# Are there distribution properties which are “maximally” hard to test?

A distribution testing algorithm for a distribution property P (which is just some subset of all distributions over [n]) is allowed access to samples according to some distribution D, and is required to decide (w.h.p) if $D\in P$ or $d(D,P)>\epsilon$ ($d$ here is usually the $\ell_1$ distance). The most common measure of complexity is the number of samples used by the algorithm.

Now, in standard property testing, where you have query access to some object, a linear lower bound on query complexity is obviously the strongest lower bound possible, since $n$ queries would reveal the entire object. Is this the case for distribution testing as well?

As far as I understand, the "trivial" upper bound for testing properties of distributions is $O(n^2\log n)$ --- by Chernoff bounds, this is enough to "write down" a distribution D' which is close to D in $\ell_1$ distance, and then we can just check if there are any distributions close to D' which are in P (this might take infinite time, but this is irrelevant to sample complexity).

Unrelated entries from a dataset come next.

@[simp] theorem openQuery_regs (c : CacheId) (b : Word) (s : State) : (openQuery c b s).regs = s.regs := by unfold openQuery; split <;> simp
@[simp] theorem openQuery_pc (c : CacheId) (b : Word) (s : State) : (openQuery c b s).pc = s.pc := by unfold openQuery; split <;> simp
@[simp] theorem openQuery_z (c : CacheId) (b : Word) (s : State) : (openQuery c b s).z = s.z := by unfold openQuery; split <;> simp
@[simp] theorem openQuery_n (c : CacheId) (b : Word) (s : State) : (openQuery c b s).n = s.n := by unfold openQuery; split <;> simp
@[simp] theorem openQuery_controlStalled (c : CacheId) (b : Word) (s : State) : (openQuery c b s).controlStalled = s.controlStalled := by unfold openQuery; split <;> simp
@[simp] theorem openQuery_dataStalled (c : CacheId) (b : Word) (s : State) : (openQuery c b s).dataStalled = s.dataStalled := by unfold openQuery; split <;> simp
@[simp] theorem openQuery_dcacheStalled (c : CacheId) (b : Word) (s : State) : (openQuery c b s).dcacheStalled = s.dcacheStalled := by unfold openQuery; split <;> simp
@[simp] theorem openQuery_feHalted (c : CacheId) (b : Word) (s : State) : (openQuery c b s).feHalted = s.feHalted := by unfold openQuery; split <;> simp
@[simp] theorem openQuery_deHalted (c : CacheId) (b : Word) (s : State) : (openQuery c b s).deHalted = s.deHalted := by unfold openQuery; split <;> simp
@[simp] theorem openQuery_exHalted (c : CacheId) (b : Word) (s : State) : (openQuery c b s).exHalted = s.exHalted := by unfold openQuery; split <;> simp
@[simp] theorem openQuery_memHalted (c : CacheId) (b : Word) (s : State) : (openQuery c b s).memHalted = s.memHalted := by unfold openQuery; split <;> simp
@[simp] theorem openQuery_cycleCount (c : CacheId) (b : Word) (s : State) : (openQuery c b s).cycleCount = s.cycleCount := by unfold openQuery; split <;> simp
@[simp] theorem openQuery_retiredCount (c : CacheId) (b : Word) (s : State) : (openQuery c b s).retiredCount = s.retiredCount := by unfold openQuery; split <;> simp
@[simp] theorem openQuery_ifde (c : CacheId) (b : Word) (s : State) : (openQuery c b s).ifde = s.ifde := by unfold openQuery; split <;> simp
@[simp] theorem openQuery_deex (c : CacheId) (b : Word) (s : State) : (openQuery c b s).deex = s.deex := by unfold openQuery; split <;> simp
@[simp] theorem openQuery_exmem (c : CacheId) (b : Word) (s : State) : (openQuery c b s).exmem = s.exmem := by unfold openQuery; split <;> simp
@[simp] theorem openQuery_memwb (c : CacheId) (b : Word) (s : State) : (openQuery c b s).memwb = s.memwb := by unfold openQuery; split <;> simp
@[simp] theorem openQuery_exmemCkpt (c : CacheId) (b : Word) (s : State) : (openQuery c b s).exmemCkpt = s.exmemCkpt := by unfold openQuery; split <;> simp
@[simp] theorem openQuery_pred (c : CacheId) (b : Word) (s : State) : (openQuery c b s).pred = s.pred := by unfold openQuery; split <;> simp
@[simp] theorem openQuery_ts (c : CacheId) (b : Word) (s : State) : (openQuery c b s).ts = s.ts := by unfold openQuery; split <;> simp
@[simp] theorem openQuery_mem (c : CacheId) (b : Word) (s : State) : (openQuery c b s).mem = s.mem := by unfold openQuery; split <;> simp

@[simp] theorem openQuery_ic_dc (b : Word) (s : State) : (openQuery .ic b s).dc = s.dc := by
  unfold openQuery; split <;> simp
@[simp] theorem openQuery_dc_ic (b : Word) (s : State) : (openQuery .dc b s).ic = s.ic := by
  unfold openQuery; split <;> simp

• Is there a better "trivial" test for all distribution properties?
• Are there any distribution properties for which we know sample lower bounds stronger than linear?
• seems similar to proving complexity class separations & like it could be close to some known open problem...? – vzn Oct 6 '12 at 0:45
• Just saw this... I am not quite sure how you derived the bound $O(n^2\log n)$, but note that actually learning distributions (over domain of size $n$) to TV/$\ell_1$ distance $\varepsilon$ with probability $2/3$ actually can be done with $O(n/\varepsilon^2)$ samples (and this is tight). So unless you are looking at non-constant values of the proximity parameter $\varepsilon$, there is not any hope to get $\omega(n)$ lower bounds... – Clement C. Aug 14 '17 at 1:28

First, it looks like you performed your Chernoff bound with some slightly odd setting of parameters. Note that to perform your suggested "testing by learning" approach, it is sufficient to learn the distribution in total variation distance (or $\ell_1$, if you prefer, which is the same up to a factor 2) to distance $\frac{\varepsilon}{2}$. (before checking "offline" if there is any distribution $p'$ having the property $\mathcal{P}_n$ which itself is at distance at most $\frac{\varepsilon}{2}$ from your learnt hypothesis $\hat{p}$). This would naively lead to an $O\big(\frac{n\log n}{\varepsilon^2}\big)$ sample complexity upper bound for this approach; however, it is known (and "folklore") that learning an arbitrary distribution over a domain of size $n$ up to distance $\varepsilon$ (in total variation distance) can be done with only $O(\frac{n}{\varepsilon^2})$ samples (and this is tight).
So the baseline should actually be $O(\frac{n}{\varepsilon^2})$, which is already linear in $n$. Now, one can ask the next question -- are there "natural" properties for which testing (say, for constant $\varepsilon$) requires a linear dependence in the domain size $n$?
The answer is (as far as I know) "not quite, but close." Namely, following a significant line of work on estimating properties of distributions (or equivalently, tolerant property testing), the results of Valiant and Valiant imply (STOCS'11, FOCS'11, and some others) that the rather contrived property "being $1/10$-close to uniform" has sample complexity $\Theta_\varepsilon(\frac{n}{\log n})$.
If that is not entirely sufficient to quench your thirst, one can also show that for the (natural?) property of "being a $k$-histogram" (is the distribution piecewise constant on a set of $k$ unknown intervals?), setting $k=n/10$ for instance also results in an $\Omega(\frac{n}{\log n})$ lower bound (it's in a paper of mine from 2016; the lower bound follows from a rather simple reduction to the Valiants' result). Now, whether you consider "being an $\frac{n}{100}$-histogram" to be a natural property is up to you.